EXERCISE. Each line in the data holding "ThKind" should be listed.

*-*-*

-- ==== Sys2Proof/Machine/State.lean ====
section
/-!
DEFINITION. The state of the module as plain data: every piece of architectural state the spec names, the operations
in flight, and the five fields of the model's own (agenda, issue, rotor, free, nextId). Sparse tables and memories are
lists of key and value, keys strictly rising, with no entry equal to the default.
-/

namespace Sys2Proof.Machine

/-- A sparse table. -/
abbrev Tbl (α : Type) := List (Nat × α)

/-- A byte memory: strictly rising addresses, no zero byte listed; an unlisted byte reads as 0. -/
abbrev Mem := List Host.Cell

/-- State of a vector register (R51): F; E; P bound to a slot. -/
inductive RegSt where | full | empty | pend (slot : Nat)
deriving DecidableEq, Repr

/-- The base record or a live split entry (R29); the base has key 15. `jpc` and `parent` have no meaning for the base. -/
structure Sub where
  mask : Mask := 0
  pc : W64 := 0
  jpc : W64 := 0
  parent : Nat := 15
deriving DecidableEq, Repr

/-- A parked lane (R29). -/
structure Park where
  pc : W64
  owner : Nat
deriving DecidableEq, Repr

/-- A symbol slot (R61). -/
structure Slot where
  busy : Bool := false
  arr : Bool := false
  fail : Bool := false
  anv : Bool := false
  tf : Bool := false
  cause : Bool := false
  holders : Nat := 0
  epoch : BitVec 32 := 0
deriving DecidableEq, Repr

/-- The capture log of a group (R116): mode 0 off, 1 capture, 2 replay. -/
structure CapLog where
  mode : Nat := 0
  mis : Bool := false
  ovf : Bool := false
  index : Nat := 0
  base : W64 := 0
  cap : Nat := 0
  pol : W32 := 0
deriving DecidableEq, Repr

/-- Counter classes (R58, R216). -/
inductive Cls where | cp | rd | mp | ar | th
deriving DecidableEq, Repr

/-- An imprecise fault that waits for its delivery point (R182, R184, R201, R397, R153). -/
structure Fault1 where
  cls : Cls
  cause : Nat
  tval : W64
  w : Bool
  op : Nat
deriving DecidableEq, Repr

/-- Where the value of an access lands: in the window, through the `Prod` of the access's number; a scalar; nowhere. -/
inductive Dest where | win | scal (n : Nat) | none
deriving DecidableEq, Repr

/-- A producer that still owes window bytes to its group (R51, R53): the range its destination covers, the tag it
lands with, the byte and granule ranges that later instructions of the group have written meanwhile, and, for a result
already in the window that only time holds back, the tick at which it lands (R385). -/
structure Prod where
  start : Nat
  len : Nat
  tag : Tag
  skip : List (Nat × Nat) := []
  skipTags : List (Nat × Nat) := []
  due : Option Nat := none
deriving DecidableEq, Repr

/-- A held MEMUE (R402, R238): the destination that stays E or unavailable (a `Prod`'s number, or a scalar), the lowest
failing address, and the FENCE kinds that deliver it. -/
structure Memue where
  /-- The access that failed. -/
  id : Nat := 0
  prod : Option Nat
  scal : Option Nat
  addr : W64
  kindL : Bool
  kindS : Bool
  /-- The home has refused the store (R295): PROT in place of MEMUE. -/
  denied : Bool := false
deriving DecidableEq, Repr

/-- Why a group does not run although resident (R262, R266). -/
inductive Hang where
  | no
  /-- Member of a coalescer record of its core. -/
  | member (rec : Nat)
  /-- Waiting for firmware at a stage-2 record. -/
  | stage2 (rec : Nat)
  /-- Its trap found every record of its core OPEN. -/
  | full
deriving DecidableEq, Repr

/-- A handler entry not yet returned from (R268, R270): the coalescer record that it leads, by core and number, and the
cause and page of its trap. `skip`: the instruction it interrupted before its first issue was to ignore WATCH hits (R268). -/
structure HEntry where
  led : Option (Nat × Nat) := none
  cause : Nat
  page : Nat
  skip : Bool := false
deriving DecidableEq, Repr

/-- A pre-emption of a group (R273, R274): not requested, requested at a tick, served since a tick. -/
inductive Pre where | no | asked (t : Nat) | served (t : Nat)
deriving DecidableEq, Repr

/-- A save in progress (R275, R276): the KiB kept of the window, and whether firmware forced it. -/
structure Saving where
  keep : W64
  forced : Bool
deriving DecidableEq, Repr

/-- The CSRs of a group (R58), TSF being the team's, and what stands behind them. -/
structure Csrs where
  fmode : BitVec 4 := 0
  wh : Nat := 0
  cp : Nat := 0
  rd : Nat := 0
  mp : Nat := 0
  ar : Nat := 0
  th : Nat := 0
  tview : BitVec 16 := 0
  aview : BitVec 16 := 0
  lpol : W64 := 0
  hbase : W64 := 0
  tcause : W64 := 0
  tepc : W64 := 0
  tval : W64 := 0
  m : Bool := false
  pend : Bool := false
  wskip : Bool := false
  budget : Nat := 0
  /-- LEFT of a served PREEMPT as the save of the group found it (R281, R282). -/
  left : Nat := 0
  watch : Tbl W64 := []
deriving DecidableEq, Repr

/-- Who a group is: launch, team and placement (R19 to R21, R251). -/
structure Ident where
  lid : Nat := 0
  tid : Nat := 0
  part : Nat := 0
  index : Nat := 0
  core : Nat := 0
  slot : Nat := 0
  team : Nat := 0
  lcores : Nat := 1
  spread : Nat := 1
  nreal : Nat := 0
  w : Nat := 1
  k : Nat := 0
deriving DecidableEq, Repr

/-- A resident or saved group. -/
structure Group where
  ident : Ident := {}
  subs : Tbl Sub := []
  parked : Tbl Park := []
  exited : Mask := 0
  lastSub : Option Nat := none
  win : Mem := []
  tags : Tbl Tag := []
  vst : Tbl RegSt := []
  /-- Producers still to land, by the number of their operation. -/
  prods : Tbl Prod := []
  /-- Vector registers written in this step (R57). -/
  wrote : List Nat := []
  s : Tbl W64 := []
  p : Tbl Mask := []
  slots : Tbl Slot := []
  csr : Csrs := {}
  seq : Nat := 0
  wake : BitVec 16 := 0
  cap : CapLog := {}
  handler : Option Nat := none
  /-- The lanes of the sub-groups that the handler's entry froze (R268). -/
  frozen : Mask := 0
  /-- Handler entries not yet returned from, the latest first (R270). -/
  entries : List HEntry := []
  faults : List Fault1 := []
  memues : List Memue := []
  engLost : Option Nat := none
  /-- Scalars whose LDS, or returning UNI ATOM, has not landed (R400): scalar and access. -/
  sbusy : List (Nat × Nat) := []
  hang : Hang := .no
  pre : Pre := .no
  saving : Option Saving := none
  sleep : Tbl Nat := []
  woken : List Nat := []
  /-- Sub-groups whose next issue ignores WATCH hits (R268, R270). -/
  wskipNow : List Nat := []
  /-- Sequences of completed passes that have not retired (R216). -/
  mpDone : List Nat := []
deriving DecidableEq, Repr

/-- A team (R19): its scratchpad, queue table, reference list and TSF. `spSize` is in bytes. -/
structure Team where
  lid : Nat := 0
  part : Nat := 0
  index : Nat := 0
  core : Nat := 0
  member : Nat := 0
  spread : Nat := 0
  tsf : BitVec 5 := 0
  spBase : Nat := 0
  spSize : Nat := 0
  sp : Mem := []
  queues : List Nat := []
  pins : List (Nat × Nat) := []
  holds : List (Nat × Nat × Nat) := []
  ended : Bool := false
  broken : Bool := false
  gids : List Nat := []
  saved : Bool := false
  reclaimed : Bool := false
  /-- Slots of its killed groups, released last of all (R280). -/
  slots : List Nat := []
  /-- Offsets in its allocation that instructions have named as queue headers and as barriers (R233). -/
  qobjs : List Nat := []
  bobjs : List Nat := []
deriving DecidableEq, Repr

/-- The fields of a launch record (R243), W and sizes as numbers. -/
structure LaunchRec where
  entry : W64 := 0
  passVa : W64 := 0
  teams : Nat := 1
  groups : Nat := 1
  lanes : Nat := 256
  w : Nat := 1
  k : Nat := 0
  spread : Nat := 1
  scratch : Nat := 0
  lcores : Nat := 0
  tview : W32 := 0
  aview : W32 := 0
  flags : W32 := 0
  policy : W32 := 0
  args : W64 := 0
  done : W64 := 0
  prio : W32 := 0
  id : Nat := 0
  waits : List Nat := []
  handler : W64 := 0
  budget : Nat := 0
  split : W32 := 0
  ranges : W64 := 0
  nranges : Nat := 0
  passLen : Nat := 0
deriving DecidableEq, Repr

/-- A write range of a team (R255). -/
structure Range where
  team : Nat
  va : Nat
  len : Nat
  shared : Bool
deriving DecidableEq, Repr

/-- A consumed launch (R244 to R248). `toStart`: teams not resident, with RST; `lcore` counts L as resolved. -/
structure Launch where
  part : Nat := 0
  queue : Nat := 0
  order : Nat := 0
  r : LaunchRec := {}
  ranges : List Range := []
  priv : Bool := false
  toStart : List (Nat × Bool) := []
  live : List Nat := []
  killed : Option Nat := none
  since : Option Nat := none
  vacating : List Nat := []
  /-- The teams that the request vacates (R272). -/
  leaving : List Nat := []
  /-- Wait-for IDs not yet satisfied, the latest T_w of those satisfied, and that one of them has failed (R247). -/
  waits : List Nat := []
  ready : Nat := 0
  refused : Bool := false
  maxWh : Nat := 0
  /-- Its entry in the partition's active-launch table, once a team has been bound (R251). -/
  lref : Option (BitVec 8) := none
deriving DecidableEq, Repr

/-- The one place at which an access is performed (R207). -/
inductive Place where
  /-- The home of private memory: a device physical address; ROOT and read-only pages are told apart (R172, R175). -/
  | pa (a : Nat) (root readOnly : Bool)
  /-- A domain address (R164). -/
  | dom (a : Nat)
  /-- A byte of a team's scratchpad. -/
  | sp (tid off : Nat)
  /-- A byte of the issuing partition's host window. -/
  | host (a : Nat)
deriving DecidableEq, Repr

/-- The twelve ATOM operations with CAS (R237). -/
inductive AtomOp where
  | add | fadd | smax | smin | nmax | nmin | fmax | fmin | and | or | xor | xchg | cas
deriving DecidableEq, Repr

/-- Kind of an issued access. -/
inductive AccKind where
  | load
  | late (slot : Nat) (epoch : BitVec 32)
  | store
  | atom (op : AtomOp) (ret : Bool)
deriving DecidableEq, Repr

/-- Progress of one element: issued, applied at its place with T_w and old value, or done; failed marks MEMUE. -/
inductive ElemSt where | issued | applied (tw : Nat) (old : W32) | done | failed
deriving DecidableEq, Repr

/-- One element of an access: a lane's word or a part of a row (R211). `off`: where its bytes go in the destination. -/
structure Elem where
  lane : Nat
  va : W64
  place : Place
  size : Nat
  data : Nat := 0
  cmp : W32 := 0
  off : Nat := 0
  st : ElemSt := .issued
  retried : Bool := false
deriving DecidableEq, Repr

/-- An access in flight (R207 to R214). -/
structure Access where
  gid : Nat
  tid : Nat
  seq : Nat
  kind : AccKind
  dest : Dest
  tag : Tag
  signed : Bool := false
  pol : W32
  core : Nat
  elems : List Elem
  /-- The lanes whose sub-group issued it (R212). -/
  mask : Mask := 0
  flags : BitVec 5 := 0
  tw : Nat := 0
  /-- A home has refused an element (R295). -/
  denied : Bool := false
deriving DecidableEq, Repr

/-- Progress of a copy. -/
inductive CpySt where | running | parked (cause : Nat) (tval : W64) (reported : Bool) | written | done
deriving DecidableEq, Repr

/-- Kind of one side of a copy (R178). -/
inductive Side where | virt | spad | host
deriving DecidableEq, Repr

/-- A copy (R178 to R182), or the copy-out of a COUT (R349): then `src` is unused and `obj` names the object. -/
structure Copy where
  gid : Nat
  tid : Nat
  part : Nat
  core : Nat
  engine : Nat
  seq : Nat
  sk : Side
  dk : Side
  src : Nat
  dst : Nat
  left : Nat
  bar : Option Nat := none
  gate : Option Nat := none
  since : Nat
  promise : Nat
  pol : W32
  tw : Nat := 0
  obj : Option (Nat × Nat) := none
  pos : Nat := 0
  /-- Bytes of the last chunk that its barrier has yet to count (R232). -/
  owed : Nat := 0
  st : CpySt := .running
  /-- The park record came from a save (R276, cause 0x18). -/
  saved : Bool := false
deriving DecidableEq, Repr

/-- A RED in flight (R183, R184). -/
structure Red where
  gid : Nat
  tid : Nat
  part : Nat
  seq : Nat
  op : Nat
  srcs : List Nat
  count : Nat
  dst : Nat
  flag : Option (Nat × Nat)
  pol : W32
  /-- The places that step 1 found (R184): of each source, of the destination, and of the flag word. -/
  places : List (List (Nat × Place × Nat)) := []
  dplaces : List (Nat × Place × Nat) := []
  fplaces : List (Nat × Place × Nat) := []
  checked : Bool := false
  stripes : List Nat := []
  lost : List Nat := []
  flags : BitVec 5 := 0
  tw : Nat := 0
  flagged : Bool := false
  done : Bool := false
  fault : Option Fault1 := none
deriving DecidableEq, Repr

/-- Asynchronous thicket operations (R198). -/
inductive ThKind where | cnam | cloa | ctwg | cget | cout
deriving DecidableEq, Repr

/-- A thicket operation in flight: `next` is the next item. A COUT's bytes are moved by its `Copy`. -/
structure ThOp where
  gid : Nat
  tid : Nat
  part : Nat
  seq : Nat
  kind : ThKind
  ns : Nat
  src : Nat
  dst : Nat
  n : Nat
  next : Nat := 0
  hits : Nat := 0
  done : Bool := false
  /-- The thicket unit that has it: its core's cluster's (R8, R9). -/
  unit : Nat := 0
deriving DecidableEq, Repr

/-- How a layer operation reaches its group: a symbol slot, direct mode with the lanes' coefficients, or an LPRB; or a
probe of an epoch, which belongs to no group (R128). -/
inductive ArrDest where
  | slot (k : Nat) (epoch : BitVec 32)
  | direct (vd : Nat) (a0 b0 : List W32)
  | probe (vd : Nat)
  | epoch
deriving DecidableEq, Repr

/-- The tile map entry of R103. -/
structure Tile where
  die : Nat
  plot : Nat
  tile : Nat
deriving DecidableEq, Repr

*-*-*

TASK OUTPUT.
inductive ThKind where | cnam | cloa | ctwg | cget | cout
  kind : ThKind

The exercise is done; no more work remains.